Of course there is possibly a greater risk of contamination if you go through steps to transfer yeast cake, wash it, reuse it. It also is another thing to keep clean and worry about. In the past I have dumped fresh wort right into the same fermenter on top of a cake (lazy way - also this is almost guaranteed to be overpitching, and get a less than healthy fermentation because the yeast doesn't replicate enough and its stressed out yet because theres so much of it it works so fast it blows up and is done too quickly and has done a sloppy job without cleaning up). I've also dumped 1/3rd of a yeast cake into a clean fermenter, the idea being that I get most of the top layer of yeast cake, and not the trub at the bottom layer. The best method for reusing yeast cake that I have found it to add some wort or beer, and slightly roll it around to get just the top layer of yeast off the cake and less compacted. Sort of a "wash in place" if that makes sense. Then dump that into my new aerated wort. I think its a good balance between effort and acceptable results.
When almost all professional breweries repitch, they either get the top krausen during peak fermentation, which is all nice active top of their game yeast, or else after fermentation they can drop the trub out the bottom of their conical fermenter, toss it, and finally after the trub layer is drained out the bottom it starts running clean yeast, they keep that part and use it immediately, or within a week or two.
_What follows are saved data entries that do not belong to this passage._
/-- Faults of a lane, with all three serving: the watchdog and the rail monitor exclude it, RAIL_MV shows the voltage that was
found, the others serve on (R124, R138, R326); a common mode of the rails is a class 4 fault. Reintegration of an excluded lane:
reset, test, bulk copy of 2,128 blocks, delta, entry; a whole bulk pass gives the lane the image as it stands, the delta gives it
the blocks written since; a failed test locks the lane; an exhausted delta excludes it anew with cause 0x21 (R145 to R149). A scan
step that is due moves to the next of 120 chunks, and at other times there is none (R136). -/
def Obligations.LanesLeaveAndReturn : Prop :=
  (∀ (mv : Half) (s : State), s.runs = true → s.servingLanes = [0, 1, 2] →
    (∀ lane : LaneId, ∃ t, exec (.laneRailWindowFault lane mv) s = .next t ∧ (t.lane lane.val).railMv = mv.toNat) ∧
    (∀ x ∈ [(fun l => Instr.laneWatchdogExpiry l, (0x16 : Nat)), (fun l => Instr.laneRailWindowFault l mv, 0x13)],
      ∀ lane : LaneId, ∃ t, exec (x.1 lane) s = .next t ∧
        ((t.lane lane.val).st = .reset ∨ (t.lane lane.val).st = .locked ∧ (t.lane lane.val).lock = true) ∧
        (t.lane lane.val).lastCause = BitVec.ofNat 8 x.2 ∧
        (t.lane lane.val).exclTotal = satInc 0xFF (s.lane lane.val).exclTotal ∧
        (∀ j, j < 3 → j ≠ lane.val → t.lane j = s.lane j) ∧ t.mem = s.mem) ∧
    (quietSource 0x0D s = true → s.mstate ≠ .safe →
      ∃ t, exec .laneRailsCommonMode s = .next t ∧ t.mstate = .safe ∧ t.servingLanes = s.servingLanes ∧
        lockStands 1 0 t = true)) ∧
  (∀ (lane : LaneId) (s : State), s.runs = true →
    ((s.lane lane.val).st = .reset →
      ∃ t, exec (.reintResetElapsed lane) s = .next t ∧ t.lane lane.val = { s.lane lane.val with st := .test } ∧
        { t with lanes := s.lanes } = s) ∧
    ((s.lane lane.val).st = .test → s.eff ≠ .boot → s.eff ≠ .selftest → s.twin.join = none →
      ∃ t, exec (.reintTestComplete lane true) s = .next t ∧
        t.lane lane.val =
          { s.lane lane.val with st := .copy, dirty := 2128, copyFrom := s.cyc, marked := [], gaps := 0, img := [] } ∧
        { t with lanes := s.lanes } = s) ∧
    ((s.lane lane.val).st = .test → s.eff ≠ .boot → s.eff ≠ .selftest → (s.lane lane.val).lock = false →
      ∃ t, exec (.reintTestComplete lane false) s = .next t ∧ (t.lane lane.val).st = .locked ∧
        (t.lane lane.val).lock = true ∧ (t.lane lane.val).lastCause = 0x20 ∧
        (t.lane lane.val).exclTotal = satInc 0xFF (s.lane lane.val).exclTotal ∧
        (∀ j, j < 3 → j ≠ lane.val → t.lane j = s.lane j) ∧ t.mem = s.mem) ∧
    ((s.lane lane.val).st = .copy → s.mstate ≠ .hold →
      ∃ t, exec (.reintBulkCopyDone lane) s = .next t ∧ (t.lane lane.val).st = .delta ∧ (t.lane lane.val).dirty = 0 ∧
        (t.lane lane.val).marked = (s.lane lane.val).marked ∧
        ((s.lane lane.val).dirty = 2128 → ∀ a, a < 0x780000 → memRead (t.lane lane.val).img a = memRead s.mem a) ∧
        { t with lanes := s.lanes } = s) ∧
    ((s.lane lane.val).st = .delta → s.mstate ≠ .hold →
      ∃ t, exec (.reintDeltaEmpty lane) s = .next t ∧ (t.lane lane.val).st = .entry ∧ (t.lane lane.val).dirty = 0 ∧
        (t.lane lane.val).marked = [] ∧
        (∀ a, (imageBlock a ∉ (s.lane lane.val).marked → memRead (s.lane lane.val).img a = memRead s.mem a) →
          memRead (t.lane lane.val).img a = memRead s.mem a) ∧
        { t with lanes := s.lanes } = s) ∧
    ((s.lane lane.val).st = .delta →
      ∃ t, exec (.reintGapsExhausted lane) s = .next t ∧ (t.lane lane.val).lastCause = 0x21 ∧
        ((t.lane lane.val).st = .reset ∨ (t.lane lane.val).st = .locked)) ∧
    (scanDue s = true →
      ∃ t, exec .scanStep s = .next t ∧ t.voter.scanChunk = (s.voter.scanChunk + 1) % 120 ∧
        t.voter.scanRound = some s.floe.round ∧ t.mem = s.mem) ∧
    (scanDue s = false → exec .scanStep s = .next s))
I used to brew every weekend, and would have yeast cakes to repitch onto most of the time. Usually up to 3 generations before I'd want to switch strains. I probably saved a hundred bucks on not buying new yeast every batch, but I was never completely satisfied with my re-pitched brews and think this may have been part of the reason. If you're as cheap as me, its very tempting to repitch, but I think the best chances of making an award winning beer would be to buy the right amount of fresh liquid yeast and pitch properly.